|}

The Flying Five Stakes is a Group 1 flat horse race in Ireland open to thoroughbreds aged three years or older. It is run at the Curragh over a distance of 5 furlongs (1,006 metres), and it is scheduled to take place each year in September during Irish Champions Weekend.

History
The event was formerly held at Phoenix Park, and it used to be classed at Listed level. For a period it was open to horses aged two or older. It was promoted to Group 3 status in 1988, and transferred to Leopardstown in 1991.

The race was moved to the Curragh and upgraded to Group 2 level in 2002. The minimum age of participating horses was raised to three in 2003, and the event reverted to Group 3 status in 2004. It was previously run in late August or early September but from 2014 it was moved to mid-September and became part of the Irish Champions Weekend fixture, switching places in the calendar with the Renaissance Stakes.  It was reinstated as a Group 2 race in 2015 and upgraded to Group 1 status in 2018, when it became the first Group 1 sprint in Ireland open to horses aged three years and older.
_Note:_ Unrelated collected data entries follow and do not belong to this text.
theorem execHeartbeatPathFault_frame {a1} {s : State} (hs : SameBut x s0 s) (x_ctr : x .ctr = true) (x_cairn : x .cairn = true) (x_red : x .red = true) : Ends (SameBut x s0) (execHeartbeatPathFault a1 s) := by
  unfold execHeartbeatPathFault
  repeat' first
    | with_reducible assumption
    | with_reducible apply redEvent_frame
    | with_reducible apply State.onRed_frame
    | (extract_lets +onlyGivenNames yy; clear_value yy; revert yy; intro y2)
    | with_reducible apply Ends.next
    | with_reducible apply SameBut.ite
    | split

theorem execCheckpointTake_frame {s : State} (hs : SameBut x s0 s) (x_red : x .red = true) : Ends (SameBut x s0) (execCheckpointTake s) := by
  unfold execCheckpointTake
  repeat' first
    | with_reducible assumption
    | with_reducible apply State.onRed_frame
    | (extract_lets +onlyGivenNames yy; clear_value yy; revert yy; intro y2)
    | with_reducible apply Ends.next
    | with_reducible apply SameBut.ite

theorem execCheckpointRx_frame {a1} {s : State} (hs : SameBut x s0 s) (x_pow : x .pow = true) (x_ctr : x .ctr = true) (x_dbg : x .dbg = true) (x_cairn : x .cairn = true) (x_red : x .red = true) : Ends (SameBut x s0) (execCheckpointRx a1 s) := by
  unfold execCheckpointRx
  repeat' first
    | with_reducible assumption
    | with_reducible apply State.onRed_frame
    | with_reducible apply judgeCheckpoint_frame
    | with_reducible apply Ends.next
    | with_reducible apply SameBut.ite

theorem execJournalEntryRx_frame {a1} {a2} {s : State} (hs : SameBut x s0 s) (x_sys : x .sys = true) (x_pow : x .pow = true) (x_host : x .host = true) (x_ctr : x .ctr = true) (x_dbg : x .dbg = true) (x_cairn : x .cairn = true) (x_rings : x .rings = true) (x_red : x .red = true) (x_loop : x .loop = true) (x_motion : x .motion = true) (x_disp : x .disp = true) (x_doors : x .doors = true) (x_field : x .field = true) (x_can : x .can = true) : Ends (SameBut x s0) (execJournalEntryRx a1 a2 s) := by
  unfold execJournalEntryRx
  repeat' first
    | with_reducible assumption
    | with_reducible apply State.onRed_frame
    | with_reducible apply applyChange_frame
    | with_reducible apply Ends.next
    | with_reducible apply SameBut.ite

theorem execHandoverTarget_frame {s : State} (hs : SameBut x s0 s) (x_host : x .host = true) (x_ctr : x .ctr = true) (x_cairn : x .cairn = true) (x_rings : x .rings = true) (x_red : x .red = true) (x_loop : x .loop = true) (x_motion : x .motion = true) (x_can : x .can = true) : Ends (SameBut x s0) (execHandoverTarget s) := by
  unfold execHandoverTarget
  repeat' first
    | with_reducible assumption
    | with_reducible apply State.onRed_frame
    | with_reducible apply redEvent_frame
    | with_reducible apply becomeStandby_frame
    | with_reducible apply forwardOnly_frame
    | with_reducible apply ok_frame
    | with_reducible apply leadAll_frame
    | with_reducible apply loadCheckpoint_frame
    | with_reducible apply wakeCan_frame
    | (intro)
    | (extract_lets +onlyGivenNames st; have hst : SameBut x s0 st := ?_; clear_value st; revert st; intro st2 hst2)
    | (extract_lets +onlyGivenNames yy; clear_value yy; revert yy; intro y2)
    | with_reducible apply Ends.next
    | (dsimp -zeta only [st]; clear st)
    | with_reducible apply SameBut.ite
    | split
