theorem applicationRuns_frame {s : State} {a2} {a3} (hs : SameBut x s0 s) (x_supply : x .supply = true) (x_sys : x .sys = true) (x_host : x .host = true) (x_ctr : x .ctr = true) (x_cairn : x .cairn = true) (x_rings : x .rings = true) (x_time : x .time = true) (x_red : x .red = true) (x_loop : x .loop = true) (x_motion : x .motion = true) (x_safety : x .safety = true) (x_field : x .field = true) (x_can : x .can = true) (x_nor : x .nor = true) : SameBut x s0 (applicationRuns s a2 a3) := by
  unfold applicationRuns
  repeat' first
    | with_reducible assumption
    | with_reducible apply noteStarted_frame
    | with_reducible apply fellBack_frame
    | with_reducible apply State.onSys_frame
    | with_reducible apply startCore_frame
    | with_reducible apply lightRings_frame
    | with_reducible apply State.onRed_frame
    | with_reducible apply actMaster_frame
    | with_reducible apply draw_frame_proj
    | with_reducible apply State.onTime_frame
    | with_reducible apply takeInstant_frame
    | with_reducible apply reachStage_frame
    | with_reducible apply State.onCan_frame
    | with_reducible apply SameBut.ite

theorem execAppStart_frame {a1} {s : State} (hs : SameBut x s0 s) (x_supply : x .supply = true) (x_sys : x .sys = true) (x_host : x .host = true) (x_ctr : x .ctr = true) (x_cairn : x .cairn = true) (x_rings : x .rings = true) (x_time : x .time = true) (x_red : x .red = true) (x_loop : x .loop = true) (x_motion : x .motion = true) (x_safety : x .safety = true) (x_field : x .field = true) (x_can : x .can = true) (x_nor : x .nor = true) : Ends (SameBut x s0) (execAppStart a1 s) := by
  unfold execAppStart
  refine Ends.next ?_
  split
  · exact hs
  · split
    · exact bootStop_frame hs x_sys x_ctr x_cairn x_can
    · split
      · exact bootStop_frame hs x_sys x_ctr x_cairn x_can
      · rename_i mc m _
        have h1 : SameBut x s0 (if usesManifest (draw s).2 = true then noteStarted (draw s).2 4 mc else (draw s).2) := by
          split
          · exact noteStarted_frame (draw_frame_proj hs) x_sys
          · exact draw_frame_proj hs
        have h2 := takeManifest_frame (a2 := m) (fellBack_frame (a2 := mc) (a3 := Config.choice (draw s).1 % 65536) h1 x_sys x_ctr x_cairn) x_sys x_host
        show SameBut x s0 (let t := takeManifest (fellBack (if usesManifest (draw s).2 = true then noteStarted (draw s).2 4 mc else (draw s).2) mc (Config.choice (draw s).1 % 65536)) m
          match bootCopy t 2, bootCopy t 3 with
          | none, _ => bootStop t 4
          | some _, none => bootStop t 5
          | some a, some b => applicationRuns t a b)
        generalize takeManifest (fellBack (if usesManifest (draw s).2 = true then noteStarted (draw s).2 4 mc else (draw s).2) mc (Config.choice (draw s).1 % 65536)) m = t at h2 ⊢
        dsimp only
        split
        · exact bootStop_frame h2 x_sys x_ctr x_cairn x_can
        · exact bootStop_frame h2 x_sys x_ctr x_cairn x_can
        · exact applicationRuns_frame h2 x_supply x_sys x_host x_ctr x_cairn x_rings x_time x_red x_loop x_motion x_safety x_field x_can x_nor

theorem execRootPortRelease_frame {s : State} (hs : SameBut x s0 s) (x_sys : x .sys = true) : Ends (SameBut x s0) (execRootPortRelease s) := by
  unfold execRootPortRelease
  repeat' first
    | with_reducible assumption
    | with_reducible apply State.onSys_frame
    | with_reducible apply Ends.next
    | with_reducible apply SameBut.ite

theorem execPcieLinkUp_frame {s : State} (hs : SameBut x s0 s) (x_sys : x .sys = true) (x_host : x .host = true) (x_ctr : x .ctr = true) : Ends (SameBut x s0) (execPcieLinkUp s) := by
  unfold execPcieLinkUp
  repeat' first
    | with_reducible assumption
    | with_reducible apply State.onSys_frame
    | with_reducible apply State.each_frame
    | with_reducible apply raiseVector_frame
    | with_reducible apply State.onQueue_frame
    | (intro)
    | (extract_lets +onlyGivenNames st; have hst : SameBut x s0 st := ?_; clear_value st; revert st; intro st2 hst2)
    | (extract_lets +onlyGivenNames yy; clear_value yy; revert yy; intro y2)
    | with_reducible apply Ends.next
    | (dsimp -zeta only [st]; clear st)
    | with_reducible apply SameBut.ite
    | split

theorem handshakeFails_frame {s : State} (hs : SameBut x s0 s) (x_sys : x .sys = true) (x_ctr : x .ctr = true) (x_cairn : x .cairn = true) (x_safety : x .safety = true) (x_can : x .can = true) : SameBut x s0 (handshakeFails s) := by
  unfold handshakeFails
  repeat' first
    | with_reducible assumption
    | with_reducible apply tripModule_frame
    | with_reducible apply State.onSafety_frame
    | with_reducible apply bootStop_frame
    | with_reducible apply logWrite_frame
    | with_reducible apply SameBut.ite
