-- ==== Sys2Proof/Laws/KeptOps.lean ====
section
/-! SUPPORT. What these operations keep: the shared operations: events, counters, completions, the safety core, the rings, the registers and resets.
Each lemma says that its operation stays within the parts that `x` allows, for states that have stayed within them since
`s0`. -/

namespace Sys2Proof.Machine

open Sys2Proof

variable {x : Part → Bool} {s0 : State}

/-! ## Machine/Ops.lean -/

theorem State.onHost_kept {s : State} {a2} (hs : Kept x s0 s) : Kept x s0 (State.onHost s a2) := by
  unfold State.onHost
  repeat' first
    | with_reducible assumption
    | with_reducible refine Kept.literal rfl rfl rfl rfl rfl rfl rfl ?_

theorem State.onSupply_kept {s : State} {a2} (hs : Kept x s0 s) : Kept x s0 (State.onSupply s a2) := by
  unfold State.onSupply
  repeat' first
    | with_reducible assumption
    | with_reducible refine Kept.literal rfl rfl rfl rfl rfl rfl rfl ?_

theorem State.onPow_kept {s : State} {a2} (hs : Kept x s0 s) : Kept x s0 (State.onPow s a2) := by
  unfold State.onPow
  repeat' first
    | with_reducible assumption
    | with_reducible refine Kept.literal rfl rfl rfl rfl rfl rfl rfl ?_

theorem State.onRec_kept {s : State} {a2} (hs : Kept x s0 s) : Kept x s0 (State.onRec s a2) := by
  unfold State.onRec
  repeat' first
    | with_reducible assumption
    | with_reducible refine Kept.literal rfl rfl rfl rfl rfl rfl rfl ?_

theorem State.onRed_kept {s : State} {a2} (hs : Kept x s0 s) : Kept x s0 (State.onRed s a2) := by
  unfold State.onRed
  repeat' first
    | with_reducible assumption
    | with_reducible refine Kept.literal rfl rfl rfl rfl rfl rfl rfl ?_

theorem State.onLoop_kept {s : State} {a2} (hs : Kept x s0 s) : Kept x s0 (State.onLoop s a2) := by
  unfold State.onLoop
  repeat' first
    | with_reducible assumption
    | with_reducible refine Kept.literal rfl rfl rfl rfl rfl rfl rfl ?_

theorem State.onMotion_kept {s : State} {a2} (hs : Kept x s0 s) : Kept x s0 (State.onMotion s a2) := by
  unfold State.onMotion
  repeat' first
    | with_reducible assumption
    | with_reducible refine Kept.literal rfl rfl rfl rfl rfl rfl rfl ?_

theorem State.onDisp_kept {s : State} {a2} (hs : Kept x s0 s) : Kept x s0 (State.onDisp s a2) := by
  unfold State.onDisp
  repeat' first
    | with_reducible assumption
    | with_reducible refine Kept.literal rfl rfl rfl rfl rfl rfl rfl ?_

theorem State.onField_kept {s : State} {a2} (hs : Kept x s0 s) : Kept x s0 (State.onField s a2) := by
  unfold State.onField
  repeat' first
    | with_reducible assumption
    | with_reducible refine Kept.literal rfl rfl rfl rfl rfl rfl rfl ?_

theorem State.onCan_kept {s : State} {a2} (hs : Kept x s0 s) : Kept x s0 (State.onCan s a2) := by
  unfold State.onCan
  repeat' first
    | with_reducible assumption
    | with_reducible refine Kept.literal rfl rfl rfl rfl rfl rfl rfl ?_
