/-! ## Machine/MotionOps.lean -/

theorem carEvent_kept {s : State} {a2} {a3} {a4} {a5} (hs : Kept x s0 s) : Kept x s0 (carEvent s a2 a3 a4 a5) := by
  unfold carEvent
  repeat' first
    | with_reducible assumption
    | with_reducible apply raise_kept

theorem crestEvent_kept {s : State} {a2} {a3} {a4} {a5} (hs : Kept x s0 s) : Kept x s0 (crestEvent s a2 a3 a4 a5) := by
  unfold crestEvent
  repeat' first
    | with_reducible assumption
    | with_reducible apply raise_kept

theorem report_kept {s : State} {a2} (hs : Kept x s0 s) : Kept x s0 (report s a2) := by
  unfold report
  repeat' first
    | with_reducible assumption
    | with_reducible apply State.onDisp_kept

/-! ## Machine/Crest.lean -/

theorem failInspect_kept {s : State} {a2} (hs : Kept x s0 s) : Kept x s0 (failInspect s a2) := by
  unfold failInspect
  repeat' first
    | with_reducible assumption
    | with_reducible apply refused_kept
    | with_reducible apply State.onCar_kept
    | split

theorem tripCar_kept {s : State} {a2} {a3} (hs : Kept x s0 s) : Kept x s0 (tripCar s a2 a3) := by
  unfold tripCar
  repeat' first
    | with_reducible assumption
    | with_reducible apply failInspect_kept
    | with_reducible apply report_kept
    | with_reducible apply carEvent_kept
    | with_reducible apply bump_kept
    | with_reducible apply State.onCar_kept
    | with_reducible exact CntKept.same rfl
    | with_reducible exact MemsKept.same rfl rfl
    | with_reducible exact fun w => MemsWf.same w rfl rfl
    | with_reducible exact FuseKept.same rfl rfl rfl
    | with_reducible exact SafetyKept.same rfl rfl rfl rfl
    | with_reducible exact CfgKept.same rfl
    | with_reducible exact TripsKept.same rfl rfl
    | with_reducible exact .inr rfl
    | (intro)
    | (extract_lets +onlyGivenNames st; have hst : Kept x s0 st := ?_; clear_value st; revert st; intro st2 hst2)
    | (extract_lets +onlyGivenNames yy; clear_value yy; revert yy; intro y2)
    | (dsimp -zeta only [st]; clear st)
    | with_reducible apply Kept.ite
    | split

theorem stopCar_kept {s : State} {s2 : State} {a3} {a4} (hs : Kept x s0 s) (hs2 : Kept x s0 s2) : Kept x s0 (stopCar s s2 a3 a4) := by
  unfold stopCar
  repeat' first
    | with_reducible assumption
    | with_reducible apply recordOnly_kept
    | with_reducible apply tripCar_kept
    | with_reducible apply State.onCar_kept
    | with_reducible apply report_kept
    | with_reducible apply carEvent_kept
    | with_reducible apply bump_kept
    | with_reducible exact CntKept.same rfl
    | with_reducible exact MemsKept.same rfl rfl
    | with_reducible exact fun w => MemsWf.same w rfl rfl
    | with_reducible exact FuseKept.same rfl rfl rfl
    | with_reducible exact SafetyKept.same rfl rfl rfl rfl
    | with_reducible exact CfgKept.same rfl
    | with_reducible exact TripsKept.same rfl rfl
    | with_reducible exact .inr rfl
    | (intro)
    | (extract_lets +onlyGivenNames st; have hst : Kept x s0 st := ?_; clear_value st; revert st; intro st2 hst2)
    | (extract_lets +onlyGivenNames yy; clear_value yy; revert yy; intro y2)
    | (dsimp -zeta only [st]; clear st)
    | with_reducible apply Kept.ite
    | split

theorem secondCause_kept {s : State} {a2} {a3} (hs : Kept x s0 s) : Kept x s0 (secondCause s a2 a3) := by
  unfold secondCause
  repeat' first
    | with_reducible assumption
    | with_reducible apply recordOnly_kept
    | with_reducible apply State.onCar_kept
    | with_reducible exact CntKept.same rfl
    | with_reducible exact MemsKept.same rfl rfl
    | with_reducible exact fun w => MemsWf.same w rfl rfl
    | with_reducible exact FuseKept.same rfl rfl rfl
    | with_reducible exact SafetyKept.same rfl rfl rfl rfl
    | with_reducible exact CfgKept.same rfl
    | with_reducible exact TripsKept.same rfl rfl
    | with_reducible exact .inr rfl
    | (intro)
    | (extract_lets +onlyGivenNames st; have hst : Kept x s0 st := ?_; clear_value st; revert st; intro st2 hst2)
    | (extract_lets +onlyGivenNames yy; clear_value yy; revert yy; intro y2)
    | (dsimp -zeta only [st]; clear st)
    | with_reducible apply Kept.ite
    | split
The Flying Five Stakes was sponsored by bettor.com prior to 2013. It was previously sponsored by Moyglare Stud, and its full title included the name of Market Slide, a successful Moyglare broodmare. It was unsponsored in 2013, and Derrinstown Stud took over the sponsorship in 2014.

Records

Most successful horse since 1985 (3 wins):
 Benbaun – 2005, 2006, 2007

Leading jockey since 1985 (6 wins):
 Michael Kinane – Committed (1985), Flowing (1991), Tropical (1993, 1994), Ishiguru (2001), Ringmoor Down (2004)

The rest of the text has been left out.